Special Needs Planning

Life insurance and financial professionals often seek to differentiate themselves from their competitors. Some might work with young professionals. Others help older, wealthy clients manage estate tax issues. Still others may find a niche coaching business owners with regard to buy-sell planning or employee benefits. What about helping those who have a family member with special needs?

Most cases will start with helping the parents of a child with special needs. However, other family members—including siblings and grandparents—can end up in the role of financial caretaker for a person with special needs. With the advances in medical care, many special-needs family members can live for a long time, making financial planning especially important.

Types of Issues Common to Special-Needs Families
Families who are taking care of members with special needs are dealing with financial concerns that are of a different shape than more traditional clients.


Retirement planning for most clients involves making sure the individual, or both spouses if married, have enough savings to produce the income needed to maintain lifestyle in retirement.
A special-needs child may not be able to produce income at any point during his or her lifetime to pay for the child’s own support. Usually the child’s parents must make plans to provide for that support for as long as the child lives.

In the special-needs arena the life expectancy of the family member who needs care can be an important factor in making sensible financial plans. In some cases, even though a child is impaired, the family expects the child to have a normal life expectancy. For many, in addition to normal support needs, supplemental medical or therapy expenses can last a lifetime.

When working with parents who have a child with special needs, the lump sum needed to support a comfortable retirement can easily be more than twice that of a comparable married couple without a special-needs child. Likewise, extra life insurance coverage is needed to protect against the shortage of funds due to the possibility of a preretirement death.


Family who want to make assets available to special-needs beneficiaries should generally consider drafting a special-needs trust. A special-needs trust or supplemental-needs trust (SNT) is a specialized legal document designed to provide benefits to the beneficiary without adding to the person’s countable net worth or countable income.
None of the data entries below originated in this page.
-- ==== Sys2Proof/Machine/Engine.lean ====
section
/-! DEFINITION. The engine's procedures as a state machine (41_status_poller.md to 46_read_path.md), and what each agent
does on its turn (10_state.md R20, R21). -/

namespace Sys2Proof.Machine

/-! ### Internal computation

Between two steps the stack's head stands where it stopped after its last external action. The next step first runs the
internal computation up to the next external action (R21; log entry 14). In what follows `ret` is what the frames below
do when the head returns `Ok`. A frame below the head stands at the control point that called, and goes on after it when
it becomes the head again. -/

/-- `ProgramPage` called with `1 <= n`: it stands at `PP_WREN` once its bytes are readable (43_page_programmer.md
R161). -/
def State.startPage (s : State) (src : Source) (si a n : Nat) (callers : List Frame) : State :=
  match s.sourceBytes src si n with
  | none => s.raise .unwrittenScratch
  | some _ => s.withCtl (.busy (.programPage .wren src si a n :: callers))

/-- `WN_LOOP` (44_page_split_writer.md R171): return, or the next page chunk. -/
def wnLoop (l : WnLocals) (below : List Frame) (ret : State → State) (s : State) : State :=
  if l.n = 0 then ret s
  else
    let c := min l.n (Config.pageSize - l.a % Config.pageSize)
    s.startPage l.src l.si l.a c (.writeNoCheck .page { l with chunk := c } :: below)

/-- `WN_ADV` (R171): the outermost frame counts the finished chunk (R174). -/
def wnAdv (l : WnLocals) (below : List Frame) (ret : State → State) (s : State) : State :=
  wnLoop { l with a := l.a + l.chunk, si := l.si + l.chunk, n := l.n - l.chunk } below ret
    (if below.isEmpty then s.addCommitted l.chunk else s)

/-- `MW_CHUNK` (45_managed_write.md R181, R182): return, or the next sector chunk, whose first action is the read of the
whole sector. -/
def mwChunk (l : MwLocals) (below : List Frame) (ret : State → State) (s : State) : State :=
  if l.n = 0 then ret s
  else
    let off := l.a % Config.sectorSize
    s.withCtl (.busy (.managedWrite .read
      { l with sec := l.a / Config.sectorSize, off := off, chunk := min (Config.sectorSize - off) l.n } :: below))

/-- `MW_ADV` (R187): the finished chunk is counted and the locals advance. -/
def mwAdv (l : MwLocals) (below : List Frame) (ret : State → State) (s : State) : State :=
  mwChunk { l with a := l.a + l.chunk, di := l.di + l.chunk, n := l.n - l.chunk } below ret (s.addCommitted l.chunk)

/-- `MW_PROG` (R185, R186): the whole sector from the Scratch Buffer, or the chunk from the request. -/
def mwProg (l : MwLocals) (below : List Frame) (ret : State → State) (s : State) : State :=
  let w : WnLocals :=
    if l.need then { src := .scratch, a := l.sec * Config.sectorSize, si := 0, n := Config.sectorSize, chunk := 0 }
    else { src := .req, a := l.a, si := l.di, n := l.chunk, chunk := 0 }
  wnLoop w (.managedWrite .prog l :: below) (mwAdv l below ret) s

/-- `MW_MERGE` (R185): the new bytes into the Scratch Buffer at the chunk's offset. -/
def mwMerge (l : MwLocals) (below : List Frame) (ret : State → State) (s : State) : State :=
  mwProg l below ret (s.withScratch (overwrite s.scratch l.off (s.requestSlice l.di l.chunk)))

/-- `MW_SCAN` (R184): the erase-needed test on the chunk's bytes, then the erase or the direct path. -/
def mwScan (l : MwLocals) (below : List Frame) (ret : State → State) (s : State) : State :=
  match s.scratchSlice l.off l.chunk with
  | none => s.raise .unwrittenScratch
  | some bs =>
    if eraseNeeded bs then
      s.withCtl (.busy (.eraseSector .wren (l.sec * Config.sectorSize) :: .managedWrite .erase { l with need := true } :: below))
    else mwProg { l with need := false } below ret s

/-- The internal computation from the head of a stack on, up to the next external action: the control state it leaves is
a stack whose head stands at an external action, or the ended request (R21, R22, R226). -/
def settle : List Frame → State → State
  | [], s => s.withCtl (.ending (.ok [] 0))
  | f :: below, s =>
    let stay := s.withCtl (.busy (f :: below))
    match f with
    | .managedWrite pt l =>
      match pt with
      | .chunk => mwChunk l below (settle below) s
      | .read => stay
      | .scan => mwScan l below (settle below) s
      | .erase => mwMerge l below (settle below) s
      | .merge => mwMerge l below (settle below) s
      | .prog => mwAdv l below (settle below) s
      | .adv => mwAdv l below (settle below) s
    | .writeNoCheck pt l =>
      match pt with
      | .loop => wnLoop l below (settle below) s
      | .page => wnAdv l below (settle below) s
      | .adv => wnAdv l below (settle below) s
    | .programPage pt src si a n =>
      match pt with
      | .wren => if n = 0 then settle below s else s.startPage src si a n below
      | .cmd =>
        match s.sourceBytes src si n with
        | none => s.raise .unwrittenScratch
        | some _ => stay
      | .wait => settle below s
    | .eraseSector pt _ =>
      match pt with
      | .wren => stay
      | .cmd => stay
      | .wait => settle below s
    | .eraseChip pt =>
      match pt with
      | .wren => stay
      | .cmd => stay
      | .wait => settle below s
    | .waitReady _ _ _ _ _ => stay
    | .read _ n => if n = 0 then settle below s else stay
    | .readAsync _ n => if n = 0 then settle below (s.withCmpl { outcome := .ok, data := [] }) else stay
    | .readId => stay

/-! ### External actions -/

/-- The transaction the head of the stack issues next (40_sequencer.md R125 and the procedures' pseudocode); none where
its next action is no transaction. -/
def State.nextWire (s : State) : Frame → Option Wire
  | .managedWrite .read l => some (.read (BitVec.ofNat 24 (l.sec * Config.sectorSize)) Config.sectorSize)
  | .eraseSector .wren _ => some .wren
  | .eraseSector .cmd a => some (.se (BitVec.ofNat 24 a))
  | .eraseChip .wren => some .wren
  | .eraseChip .cmd => some .ce
  | .programPage .wren _ _ _ _ => some .wren
  | .programPage .cmd src si a n => some (.pp (BitVec.ofNat 24 a) ((s.sourceBytes src si n).getD []))
  | .waitReady .poll _ _ _ _ => some .rdsr
  | .read a n => some (.read (BitVec.ofNat 24 a) n)
  | .readId => some .rdid
  | _ => none

/-- `WR_T0` (41_status_poller.md R141, R142): `t0 <- ReadClock()`. -/
def State.readEntry (s : State) (timeout : Nat) (k : Kind) (addr : Nat) (below : List Frame) : State :=
  (s.log (.clk s.now)).withCtl (.busy (.waitReady .poll timeout s.now k addr :: below))

/-- `WR_CLK` (R141, R143): the clock is read; past the deadline the request fails, else the next poll. -/
def State.readDeadline (s : State) (timeout t0 : Nat) (k : Kind) (addr : Nat) (below : List Frame) : State :=
  if deadlinePassed s.now t0 timeout then (s.log (.clk s.now)).fail .timeout k addr
  else (s.log (.clk s.now)).withCtl (.busy (.waitReady .poll timeout t0 k addr :: below))

/-- `RA_CMD` with `1 <= n` (46_read_path.md R201): the command phase, then the payload handed to the DMA agent and the
frame's return; a failed command phase fails the request with nothing in flight (log entry 17). -/
def State.startAsync (s : State) (a n : Nat) (below : List Frame) : State :=
  match s.dev.check s.params.capacity (.read (BitVec.ofNat 24 a) n) with
  | some r => s.raise r
  | none =>
    let r := s.drawOk
    if r.1 then ((r.2.beginAsync a n).log (.astart a n true)).returnOk below [] 0
    else State.fail (State.log { r.2 with cs := false } (.astart a n false)) .transportError .read a

/-- What an agent's turn comes to. -/
inductive Plan where
  /-- The instruction the engine fetched, and the state it runs in. -/
  | run (i : Instr) (s : State)
  /-- The state after a step that runs no instruction. -/
  | done (s : State)
  /-- A frame that is no command (R88). -/
  | refuse (r : Refusal)
  deriving DecidableEq, Repr

/-- The next external action of a settled stack with head `f`; `s` is the state before its internal computation and `t`
the state after it. A transaction or an asynchronous start is held while a payload is in flight (R110, R205; log
entry 15). -/
def State.act (s t : State) (f : Frame) (below : List Frame) : Plan :=
  match f with
  | .waitReady .t0 timeout _ k addr => .done (t.readEntry timeout k addr below)
  | .waitReady .clk timeout t0 k addr => .done (t.readDeadline timeout t0 k addr below)
  | .readAsync a n => if s.inflight then .done s else .done (t.startAsync a n below)
  | _ =>
    match t.nextWire f with
    | none => .done t
    | some w =>
      if s.inflight then .done s
      else
        match decodeWire t.params.ops (w.frame t.params.ops) with
        | .ok i => .run i t
        | .error e => .refuse (.unknownCommand e)

/-- The engine's turn with a settled state `t` (R21): a fault raised on the way, a response to post, or the head's next
external action. -/
def State.proceed (s t : State) : Plan :=
  if t.fault.isSome then .done t
  else
    match t.ctl with
    | .ending x => .done (t.post x)
    | .busy (f :: below) => s.act t f below
    | _ => .done t

/-- The engine's turn (R21). IDLE, it fetches from the request port (R43, R91); a request that is not acceptable yet
changes nothing. -/
def State.engineTurn (s : State) : Plan :=
  match s.ctl with
  | .idle =>
    match s.port with
    | none => .done s
    | some d =>
      match decodeRequest d with
      | .ok i => .run i s
      | .error _ => .done (s.acceptReserved (Descriptor.fields d))
  | .ending x => .done (s.post x)
  | .busy stack => s.proceed (settle stack s)

/-- An agent's turn (R20). A turn whose agent has no enabled step changes nothing (log entry 8). -/
def State.turn (s : State) : Config.Agent → Plan
  | .engine => s.engineTurn
  | .dma => .done s.dmaStep
  | .device => .done s.deviceStep
  | .clock => .done s.tickClock
  | .host => .done s.hostMove

/-! ### Placing an instruction -/

/-- The state whose engine is idle with the descriptor at its request port, the records consumed. -/
def State.placeRequest (s : State) (d : Descriptor) : State :=
  { s with
    port := some d
    ctl := .idle
    resp := { s.resp with valid := false }
    cmpl := { s.cmpl with valid := false } }

/-- The frame whose next transaction is the wire command, and the request bytes it takes (log entry 20). -/
def wireHome (s : State) : Instr → Option (Frame × List Byte)
  | .wireWren => some (.eraseSector .wren 0, [])
  | .wireRdsr => some (.waitReady .poll 0 s.now .rdsr 0, [])
  | .wireRdid => some (.readId, [])
  | .wireRead a n => some (.read a.toNat n, [])
  | .wirePp a d => some (.programPage .cmd .req 0 a.toNat d.length, d)
  | .wireSe a => some (.eraseSector .cmd a.toNat, [])
  | .wireCe => some (.eraseChip .cmd, [])
  | _ => none

/-- The state whose engine stands at the transaction of the wire command `i`, with no payload in flight; a request is
placed at the port instead. -/
def State.placeWire (s : State) (i : Instr) : State :=
  match wireHome s i with
  | none => s
  | some (f, d) =>
    { s with
      ctl := .busy [f]
      req := some { op := 0, addr := 0, len := BitVec.ofNat 32 d.length, tmo := 0, data := d }
      inflight := false
      dma := .none
      cs := false }

/-- The engine's turn next, no fault marked. -/
def State.engineNext (s : State) : State :=
  { s with fault := none, env := { s.env with turns := .engine :: s.env.turns } }

/-- The instruction of an opcode-table word placed where the engine fetches it (log entry 20). -/
def State.placeTableWord (s : State) (nbits w : Nat) : State :=
  match tableEncoded s.params.ops nbits w with
  | .request d => (s.placeRequest d).engineNext
  | .wire f =>
    match decodeWire s.params.ops f with
    | .ok i => (s.placeWire i).engineNext
    | .error _ => s.engineNext

end Sys2Proof.Machine
end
An SNT can be created to come into existence immediately, or it can spring into existence in the future. For example, a special-needs person’s parents might create an SNT inside of the last will or revocable trust. However, families are encouraged to prepare a stand-alone special-needs trust so they can have the peace of mind that the trust is created and in existence during their lifetime.
An SNT enables a person with a physical or mental disability to have, held in trust, an unlimited amount of assets. If the SNT is drafted and administered properly, those assets do not count against SSI or Medicaid eligibility.

An SNT gives the trustee the ability to provide for supplemental and extra care over and above that which the  government provides. The SNT must not require the trustee to make distributions for the special-needs beneficiary, as such a requirement would cause the trust assets to count as available resources.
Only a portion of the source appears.